● TASK TO CARRY OUT: Among the entries below, one line contains "def State.laneOk (s" and another contains "def State.openSession (s". Transcribe those two lines and every line between them, exactly.

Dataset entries
________

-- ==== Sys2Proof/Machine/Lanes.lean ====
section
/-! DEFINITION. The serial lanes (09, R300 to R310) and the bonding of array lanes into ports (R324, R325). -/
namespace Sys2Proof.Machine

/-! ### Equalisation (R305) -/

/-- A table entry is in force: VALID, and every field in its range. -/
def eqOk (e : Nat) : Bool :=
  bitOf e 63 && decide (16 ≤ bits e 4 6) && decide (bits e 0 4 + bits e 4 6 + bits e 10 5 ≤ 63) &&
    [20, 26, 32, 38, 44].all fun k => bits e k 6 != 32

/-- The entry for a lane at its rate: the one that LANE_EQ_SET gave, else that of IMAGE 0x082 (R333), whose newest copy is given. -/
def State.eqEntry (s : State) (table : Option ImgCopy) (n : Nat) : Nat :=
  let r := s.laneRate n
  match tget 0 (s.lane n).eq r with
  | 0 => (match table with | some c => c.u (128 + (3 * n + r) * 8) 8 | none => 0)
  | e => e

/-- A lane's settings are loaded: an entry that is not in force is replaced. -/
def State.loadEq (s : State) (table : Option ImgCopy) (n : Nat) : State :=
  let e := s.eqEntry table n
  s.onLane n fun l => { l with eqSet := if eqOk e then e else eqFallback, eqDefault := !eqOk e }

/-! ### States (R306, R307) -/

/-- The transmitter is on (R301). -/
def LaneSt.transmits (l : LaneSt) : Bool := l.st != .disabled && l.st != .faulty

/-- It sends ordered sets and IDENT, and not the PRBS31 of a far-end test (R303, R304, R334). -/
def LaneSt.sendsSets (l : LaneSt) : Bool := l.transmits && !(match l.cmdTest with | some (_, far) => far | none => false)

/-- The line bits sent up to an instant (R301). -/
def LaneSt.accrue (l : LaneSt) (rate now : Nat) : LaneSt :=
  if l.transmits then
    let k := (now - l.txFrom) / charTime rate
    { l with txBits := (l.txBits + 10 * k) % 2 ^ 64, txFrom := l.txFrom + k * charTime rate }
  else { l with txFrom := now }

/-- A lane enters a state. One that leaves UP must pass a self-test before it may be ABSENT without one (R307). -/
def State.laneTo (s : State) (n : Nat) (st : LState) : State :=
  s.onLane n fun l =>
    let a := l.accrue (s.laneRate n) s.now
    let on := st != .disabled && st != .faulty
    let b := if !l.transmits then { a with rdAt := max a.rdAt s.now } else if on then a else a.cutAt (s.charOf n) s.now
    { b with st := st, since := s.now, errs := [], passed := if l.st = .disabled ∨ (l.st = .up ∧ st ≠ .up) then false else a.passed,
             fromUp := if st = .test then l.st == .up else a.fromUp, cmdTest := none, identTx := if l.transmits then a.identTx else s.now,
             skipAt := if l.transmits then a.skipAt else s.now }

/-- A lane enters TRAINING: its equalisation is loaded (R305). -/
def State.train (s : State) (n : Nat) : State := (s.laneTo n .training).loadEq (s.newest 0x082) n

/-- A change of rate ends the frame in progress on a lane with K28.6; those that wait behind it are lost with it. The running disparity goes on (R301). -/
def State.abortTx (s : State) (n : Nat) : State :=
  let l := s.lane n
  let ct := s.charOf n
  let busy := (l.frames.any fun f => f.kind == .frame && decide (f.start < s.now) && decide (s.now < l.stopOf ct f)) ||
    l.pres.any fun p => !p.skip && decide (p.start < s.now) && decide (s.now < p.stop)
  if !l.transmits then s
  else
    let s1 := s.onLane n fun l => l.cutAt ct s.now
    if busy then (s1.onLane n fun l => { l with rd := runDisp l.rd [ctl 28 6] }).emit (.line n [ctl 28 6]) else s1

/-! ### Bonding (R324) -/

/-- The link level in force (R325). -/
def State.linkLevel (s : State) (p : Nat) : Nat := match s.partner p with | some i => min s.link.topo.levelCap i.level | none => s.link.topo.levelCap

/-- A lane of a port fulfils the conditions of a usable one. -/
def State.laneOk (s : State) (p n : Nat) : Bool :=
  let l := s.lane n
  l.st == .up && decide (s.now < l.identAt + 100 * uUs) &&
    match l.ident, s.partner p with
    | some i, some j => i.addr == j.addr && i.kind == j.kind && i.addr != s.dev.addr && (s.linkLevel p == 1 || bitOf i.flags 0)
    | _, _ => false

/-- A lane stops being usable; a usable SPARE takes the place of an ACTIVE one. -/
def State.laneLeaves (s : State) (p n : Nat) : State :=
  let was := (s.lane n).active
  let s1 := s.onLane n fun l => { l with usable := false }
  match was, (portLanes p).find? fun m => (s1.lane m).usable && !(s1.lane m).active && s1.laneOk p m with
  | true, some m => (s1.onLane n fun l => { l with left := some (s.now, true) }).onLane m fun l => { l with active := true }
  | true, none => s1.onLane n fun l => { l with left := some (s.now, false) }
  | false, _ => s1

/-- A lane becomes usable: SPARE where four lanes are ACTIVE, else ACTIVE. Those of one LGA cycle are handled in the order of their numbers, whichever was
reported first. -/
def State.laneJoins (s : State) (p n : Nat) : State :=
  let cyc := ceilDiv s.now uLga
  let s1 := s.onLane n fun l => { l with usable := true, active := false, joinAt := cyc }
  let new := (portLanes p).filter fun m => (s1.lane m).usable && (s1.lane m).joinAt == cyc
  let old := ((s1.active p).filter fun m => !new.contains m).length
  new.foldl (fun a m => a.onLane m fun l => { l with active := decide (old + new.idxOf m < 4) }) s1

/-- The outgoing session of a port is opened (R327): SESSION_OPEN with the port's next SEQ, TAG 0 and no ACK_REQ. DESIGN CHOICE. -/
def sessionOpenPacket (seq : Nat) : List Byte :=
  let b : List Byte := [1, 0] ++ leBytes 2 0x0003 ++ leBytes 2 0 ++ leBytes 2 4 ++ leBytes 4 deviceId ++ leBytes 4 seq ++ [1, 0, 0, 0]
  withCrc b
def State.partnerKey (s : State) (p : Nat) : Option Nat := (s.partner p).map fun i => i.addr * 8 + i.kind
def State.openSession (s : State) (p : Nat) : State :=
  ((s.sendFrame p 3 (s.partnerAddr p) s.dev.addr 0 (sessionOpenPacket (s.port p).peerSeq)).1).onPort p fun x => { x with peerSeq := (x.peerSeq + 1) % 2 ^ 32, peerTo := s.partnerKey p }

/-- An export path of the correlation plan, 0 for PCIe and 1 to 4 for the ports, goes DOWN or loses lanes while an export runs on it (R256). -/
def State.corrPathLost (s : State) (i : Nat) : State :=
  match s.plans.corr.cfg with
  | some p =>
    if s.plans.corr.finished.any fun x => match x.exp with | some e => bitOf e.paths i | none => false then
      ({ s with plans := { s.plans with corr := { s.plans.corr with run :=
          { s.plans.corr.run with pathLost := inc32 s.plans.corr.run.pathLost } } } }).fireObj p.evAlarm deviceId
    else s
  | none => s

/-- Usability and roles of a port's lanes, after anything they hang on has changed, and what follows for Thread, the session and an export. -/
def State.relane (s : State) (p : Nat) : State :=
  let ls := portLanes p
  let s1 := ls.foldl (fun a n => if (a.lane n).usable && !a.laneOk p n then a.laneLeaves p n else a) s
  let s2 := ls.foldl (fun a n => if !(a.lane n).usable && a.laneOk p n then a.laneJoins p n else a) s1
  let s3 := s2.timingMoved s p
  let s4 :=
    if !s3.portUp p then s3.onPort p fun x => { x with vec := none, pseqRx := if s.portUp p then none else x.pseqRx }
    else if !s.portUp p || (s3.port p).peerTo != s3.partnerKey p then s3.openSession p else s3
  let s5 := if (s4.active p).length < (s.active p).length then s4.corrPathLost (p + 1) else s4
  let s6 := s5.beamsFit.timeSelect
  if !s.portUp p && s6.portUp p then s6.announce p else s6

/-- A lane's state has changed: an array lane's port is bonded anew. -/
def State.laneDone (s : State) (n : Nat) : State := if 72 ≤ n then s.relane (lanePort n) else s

________

● REPLY:
def State.laneOk (s : State) (p n : Nat) : Bool :=
  let l := s.lane n
  l.st == .up && decide (s.now < l.identAt + 100 * uUs) &&
    match l.ident, s.partner p with
    | some i, some j => i.addr == j.addr && i.kind == j.kind && i.addr != s.dev.addr && (s.linkLevel p == 1 || bitOf i.flags 0)
    | _, _ => false

/-- A lane stops being usable; a usable SPARE takes the place of an ACTIVE one. -/
def State.laneLeaves (s : State) (p n : Nat) : State :=
  let was := (s.lane n).active
  let s1 := s.onLane n fun l => { l with usable := false }
  match was, (portLanes p).find? fun m => (s1.lane m).usable && !(s1.lane m).active && s1.laneOk p m with
  | true, some m => (s1.onLane n fun l => { l with left := some (s.now, true) }).onLane m fun l => { l with active := true }
  | true, none => s1.onLane n fun l => { l with left := some (s.now, false) }
  | false, _ => s1

/-- A lane becomes usable: SPARE where four lanes are ACTIVE, else ACTIVE. Those of one LGA cycle are handled in the order of their numbers, whichever was
reported first. -/
def State.laneJoins (s : State) (p n : Nat) : State :=
  let cyc := ceilDiv s.now uLga
  let s1 := s.onLane n fun l => { l with usable := true, active := false, joinAt := cyc }
  let new := (portLanes p).filter fun m => (s1.lane m).usable && (s1.lane m).joinAt == cyc
  let old := ((s1.active p).filter fun m => !new.contains m).length
  new.foldl (fun a m => a.onLane m fun l => { l with active := decide (old + new.idxOf m < 4) }) s1

/-- The outgoing session of a port is opened (R327): SESSION_OPEN with the port's next SEQ, TAG 0 and no ACK_REQ. DESIGN CHOICE. -/
def sessionOpenPacket (seq : Nat) : List Byte :=
  let b : List Byte := [1, 0] ++ leBytes 2 0x0003 ++ leBytes 2 0 ++ leBytes 2 4 ++ leBytes 4 deviceId ++ leBytes 4 seq ++ [1, 0, 0, 0]
  withCrc b
def State.partnerKey (s : State) (p : Nat) : Option Nat := (s.partner p).map fun i => i.addr * 8 + i.kind
def State.openSession (s : State) (p : Nat) : State :=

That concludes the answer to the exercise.